The 2008 Summer Paralympic Games (2008年夏季残疾人奥林匹克运动会 (2008 Nián Xiàjì Cánjí Rén Àolínpǐkè Yùndònghuì)), the 13th Summer Paralympic Games, took place in Beijing, China, from September 6 to 17, 2008. As with the 2008 Summer Olympics, equestrian events were held in Hong Kong and sailing events in Qingdao. It was first time the new Paralympic logo featured in the Summer Paralympics since its rebranding after the 2004 Summer Paralympics. The Paralympics (both Summer and Winter) held in Beijing is the first and only to be held with spectators, as the 2022 Winter Paralympics in Beijing held without spectators due to the COVID-19 pandemic.

3,951 athletes from 146 countries took part, the largest number of nations ever (ten more than the 2004 Games in Athens). Five countries competed for the first time.
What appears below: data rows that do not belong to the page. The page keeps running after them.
-- ==== Sys2Proof/Proofs/StepUpholds.lean ====
section
/-! SUPPORT. The slot and port records and the zone tables over the links, the scan and every step: between two
entries of the scan list a reported presence goes with a recorded card (R78), but for the end of a rise or a
loss, which moves both. -/

namespace Sys2Proof.Machine

/-! ### What agrees with the scan -/

/-- Reported presence goes with a recorded card, and no identity is read of a slot that is reported PRESENT. -/
def State.seenAgrees (s : State) : Prop :=
  (∀ i, (s.bus.slotSeen.get i).present = (s.slotRec i).card.isSome)
    ∧ ∀ i awaited got, s.bus.scan = .pass (.slotIdentity i awaited got) →
      (s.bus.slotSeen.get i).present = false

theorem budgetKept_iff (s : State) : s.budgetKept ↔ s.power.Sound ∧ s.seenAgrees := by
  constructor
  · rintro ⟨slots, ports, priority, within⟩
    refine ⟨⟨⟨fun i => (slots i).2.1, fun x hx => of_decide_eq_true (ports x hx), priority⟩, within⟩,
      fun i => (slots i).1, fun i => (slots i).2.2⟩
  · rintro ⟨sound, seen, reading⟩
    exact ⟨fun i => ⟨seen i, sound.empty i, reading i⟩, fun x hx => decide_eq_true (sound.powered x hx),
      sound.priority, sound.within⟩

/-- A change that upholds the records, keeps the reported presences and begins no identity read. -/
structure Steady (s t : State) : Prop extends Upholds s t where
  seen : t.bus.slotSeen = s.bus.slotSeen
  reading : ∀ i awaited got, t.bus.scan = .pass (.slotIdentity i awaited got) →
    s.bus.scan = .pass (.slotIdentity i awaited got)

/-- The two relations of this file, kept. -/
def KeptOver (s t : State) : Prop :=
  (s.budgetKept → t.budgetKept) ∧ (s.zonesInOrder → t.zonesInOrder)

theorem Steady.keptOver {s t : State} (h : Steady s t) : KeptOver s t := by
  refine ⟨fun k => ?_, h.zones⟩
  rw [budgetKept_iff] at k ⊢
  obtain ⟨sound, seen, reading⟩ := k
  refine ⟨h.power sound, fun i => ?_, fun i awaited got e => ?_⟩
  · rw [h.seen, h.card]; exact seen i
  · rw [h.seen]; exact reading i awaited got (h.reading i awaited got e)

theorem KeptOver.trans {s t u : State} (h : KeptOver s t) (k : KeptOver t u) : KeptOver s u :=
  ⟨k.1 ∘ h.1, k.2 ∘ h.2⟩

section
variable {s t : State}

theorem steady_refl (s : State) : Steady s s := ⟨upholds_refl s, rfl, fun _ _ _ h => h⟩

/-- What leaves the scan and the reported presences alone. -/
theorem steady_sameScan {u : State} (h : Steady s t) (seen : u.bus.slotSeen = t.bus.slotSeen)
    (scan : u.bus.scan = t.bus.scan) (k : Upholds t u) : Steady s u :=
  ⟨h.toUpholds.trans k, seen.trans h.seen, fun i a g e => h.reading i a g (scan ▸ e)⟩

/-- What a block does is a chain of inner moves, which leave the scan alone. -/
theorem steady_inner {u : State} (h : Steady s t) (m : Moves false t u) (k : Upholds t u) : Steady s u :=
  steady_sameScan h m.kept.scan.2.2.2.1 m.kept.scan.1 k

theorem steady_foldl {α : Type} (f : State → α → State) (hf : ∀ u x, Steady s u → Steady s (f u x))
    (xs : List α) : ∀ t, Steady s t → Steady s (xs.foldl f t) := by
  induction xs with
  | nil => exact fun _ h => h
  | cons x xs ih => exact fun t h => ih _ (hf t x h)

/-! ### The arbiter and the links -/

theorem grantScan_scan (u : State) :
    (grantScan u).bus.scan = u.bus.scan ∧ (grantScan u).bus.slotSeen = u.bus.slotSeen := by
  unfold grantScan; split <;> exact ⟨rfl, rfl⟩

theorem arbitrate_scan (u : State) :
    (arbitrate u).bus.scan = u.bus.scan ∧ (arbitrate u).bus.slotSeen = u.bus.slotSeen := by
  unfold arbitrate grantByClass grantLow
  dsimp only
  repeat' split
  all_goals first | exact ⟨rfl, rfl⟩ | exact grantScan_scan _

theorem steady_arbitrate (h : Steady s t) : Steady s (arbitrate t) :=
  steady_sameScan h (arbitrate_scan t).2 (arbitrate_scan t).1
    (upholds_same (upholds_refl t) (by simp) (by simp))

theorem steady_modLink (c : Cp) (f : LinkPort → LinkPort) (h : Steady s t) : Steady s (t.modLink c f) :=
  steady_sameScan h rfl rfl (upholds_modLink c f (upholds_refl t))

theorem steady_settleRequest (c : Cp) (f : Frame) (r : State × Took) (h : Steady s r.1) :
    Steady s (settleRequest c f r) := by
  unfold settleRequest hold placeResponse
  split
  · exact steady_modLink _ _ h
  · exact steady_modLink _ _ (steady_modLink _ _ h)
  · exact steady_modLink _ _ h

theorem steady_takeRequests (c : Cp) : ∀ n t, Steady s t → Steady s (takeRequests c n t) := by
  intro n
  induction n with
  | zero => exact fun _ h => h
  | succ n ih =>
    intro t h
    unfold takeRequests
    split
    · exact h
    · split
      · exact h
      · refine ih _ (steady_settleRequest _ _ _ ?_)
        exact steady_inner (steady_modLink _ _ h) (moves_judgeRequest _ _ (.refl _))
          (upholds_judgeRequest _ _ (upholds_refl _))

theorem steady_serveQueue (c : Cp) (h : Steady s t) : Steady s (serveQueue c t) :=
  steady_takeRequests _ _ _ h

theorem steady_completeRequest (c : Cp) (x : OutcomeCode) (bs : List Byte) (h : Steady s t) :
    Steady s (completeRequest c x bs t) := by
  unfold completeRequest placeResponse
  split
  · exact h
  · refine steady_serveQueue _ ?_
    split
    · exact steady_modLink _ _ h
    · exact steady_modLink _ _ (steady_modLink _ _ h)

theorem steady_linkUp (c : Cp) (h : Steady s t) : Steady s (linkUp c t) := by
  unfold linkUp
  split
  · exact steady_modLink _ _ h
  · exact steady_inner (steady_modLink _ _ h) (moves_presenceUp _ (.refl _))
      (upholds_presenceUp _ (upholds_refl _))

theorem steady_handleFrame (c : Cp) (f : Frame) (h : Steady s t) : Steady s (handleFrame c f t) := by
  have up := steady_linkUp c h
  unfold handleFrame heartbeatFrame requestFrame placeImmediate
  dsimp only
  split_ifs
  · exact h
  · exact steady_modLink _ _ (steady_inner up (moves_takeHeartbeat c (.refl _))
      (upholds_takeHeartbeat c (upholds_refl _)))
  · exact steady_modLink _ _ up
  · exact steady_modLink _ _ up
  · exact steady_serveQueue _ (steady_modLink _ _ up)

theorem steady_linkDown (c : Cp) (h : Steady s t) : Steady s (linkDown c t) :=
  steady_inner (steady_modLink _ _ h) (moves_presenceDown _ (.refl _))
    (upholds_presenceDown _ (upholds_refl _))

theorem steady_handleBadFrame (c : Cp) (h : Steady s t) : Steady s (handleBadFrame c t) := by
  unfold handleBadFrame
  dsimp only
  split_ifs
  · exact h
  · exact steady_linkDown c h
  · exact steady_modLink _ _ h

theorem steady_handleBytes (c : Cp) (bytes : List Byte) (h : Steady s t) :
    Steady s (handleBytes c bytes t) := by
  refine steady_foldl _ (fun u x k => steady_arbitrate ?_) _ _ h
  unfold frameArrived
  split
  · exact steady_handleFrame _ _ k
  · exact steady_handleBadFrame _ k

theorem steady_assertReset (c : Cp) (h : Steady s t) : Steady s (assertReset c t) := by
  unfold assertReset
  dsimp only
  split
  · exact steady_linkDown c (steady_modLink _ _ h)
  · exact steady_modLink _ _ h

theorem steady_completeTransfer (c : Cp) (h : Steady s t) : Steady s (completeTransfer c t) := by
  unfold completeTransfer
  split
  · exact steady_serveQueue _ (steady_modLink _ _ h)
  · exact h

/-! ### The scan (R37, R38) -/

/-- A step of a pass that reads no slot's identity. -/
def ScanStep.plain : ScanStep → Bool
  | .slotIdentity .. => false
  | _ => true

theorem upholds_scanTo (x : ScanStep) (h : Upholds s t) : Upholds s (scanTo x t) := upholds_modBus _ h

theorem scanTo_reading {x : ScanStep} (plain : x.plain = true) {u : State} {i : Slot} {a : Bool}
    {g : List (Option (BitVec 16))} (e : (scanTo x u).bus.scan = .pass (.slotIdentity i a g)) : False := by
  cases e
  cases plain

/-- Where the presences agree with the cards, a step to a plain entry keeps everything. -/
theorem scanTo_seenAgrees {x : ScanStep} (plain : x.plain = true) {u : State}
    (seen : ∀ i, (u.bus.slotSeen.get i).present = (u.slotRec i).card.isSome) : (scanTo x u).seenAgrees :=
  ⟨seen, fun _ _ _ e => (scanTo_reading plain e).elim⟩

theorem steady_scanTo {x : ScanStep} (plain : x.plain = true) (h : Steady s t) : Steady s (scanTo x t) :=
  ⟨upholds_scanTo x h.toUpholds, h.seen, fun _ _ _ e => (scanTo_reading plain e).elim⟩

theorem steady_startPass (h : Steady s t) : Steady s (startPass t) := steady_scanTo rfl h

theorem steady_startScan (h : Steady s t) : Steady s (startScan t) := by
  unfold startScan
  split
  · exact ⟨upholds_modBus _ h.toUpholds, h.seen, nofun⟩
  · exact steady_startPass h

theorem steady_endScan (go : State → State) (hg : ∀ u, Steady s u → Steady s (go u)) (h : Steady s t) :
    Steady s (endScan go t) := by
  unfold endScan
  split
  · exact hg _ (steady_sameScan h rfl rfl (upholds_modBus _ (upholds_refl t)))
  · exact ⟨upholds_modBus _ h.toUpholds, h.seen, nofun⟩

theorem steady_completePass (h : Steady s t) : Steady s (completePass t) := by
  refine steady_endScan _ (fun _ k => steady_startScan k) ?_
  exact steady_inner h (moves_judgeAckDeadlines (moves_coolingPass (.refl t)))
    (upholds_judgeAckDeadlines (upholds_coolingPass (upholds_refl t)))

theorem steady_rewriteFrom (fs : List HeldField) (h : Steady s t) : Steady s (rewriteFrom fs t) := by
  unfold rewriteFrom
  split
  · exact steady_completePass h
  · exact steady_scanTo rfl h

theorem steady_afterTray (x : Tray) (h : Steady s t) : Steady s (afterTray x t) := by
  unfold afterTray
  split
  · exact steady_scanTo rfl h
  · exact steady_rewriteFrom _ h

theorem steady_afterBay (x : Bay) (h : Steady s t) : Steady s (afterBay x t) := by
  unfold afterBay
  split <;> exact steady_scanTo rfl h

/-- After a slot comes the next slot or the first bay. -/
theorem afterSlot_eq (i : Slot) (u : State) : ∃ x : ScanStep, x.plain = true ∧ afterSlot i u = scanTo x u := by
  unfold afterSlot reachSlot
  split
  · exact ⟨_, rfl, rfl⟩
  · exact ⟨_, rfl, rfl⟩

/-- After a slot's presence and identity reads comes its ACK field, or what comes after the slot. -/
theorem afterSlotReads_eq (i : Slot) (awaited : Bool) (u : State) :
    ∃ x : ScanStep, x.plain = true ∧ afterSlotReads i awaited u = scanTo x u := by
  unfold afterSlotReads
  split
  · exact ⟨_, rfl, rfl⟩
  · exact afterSlot_eq i u

theorem steady_afterSlot (i : Slot) (h : Steady s t) : Steady s (afterSlot i t) := by
  obtain ⟨x, plain, e⟩ := afterSlot_eq i t
  rw [e]
  exact steady_scanTo plain h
As host country, China fielded more athletes than any other country. The slogan for the 2008 Paralympics was the same as the 2008 Summer Olympics, "One World, One Dream" (同一个世界 同一个梦想 (同一個世界 同一個夢想) Pinyin Tóng yīge shìjìe tóng yīge mèngxiǎng, lit. "One World, One Dream"). China dominated the medal count, finishing with 89 gold medals and 211 total medals, more than double the next-ranked NPC in both cases. 339 Paralympic records and 279 world records were broken. International Paralympic Committee (IPC) President Philip Craven declared the Games "the greatest Paralympic Games ever."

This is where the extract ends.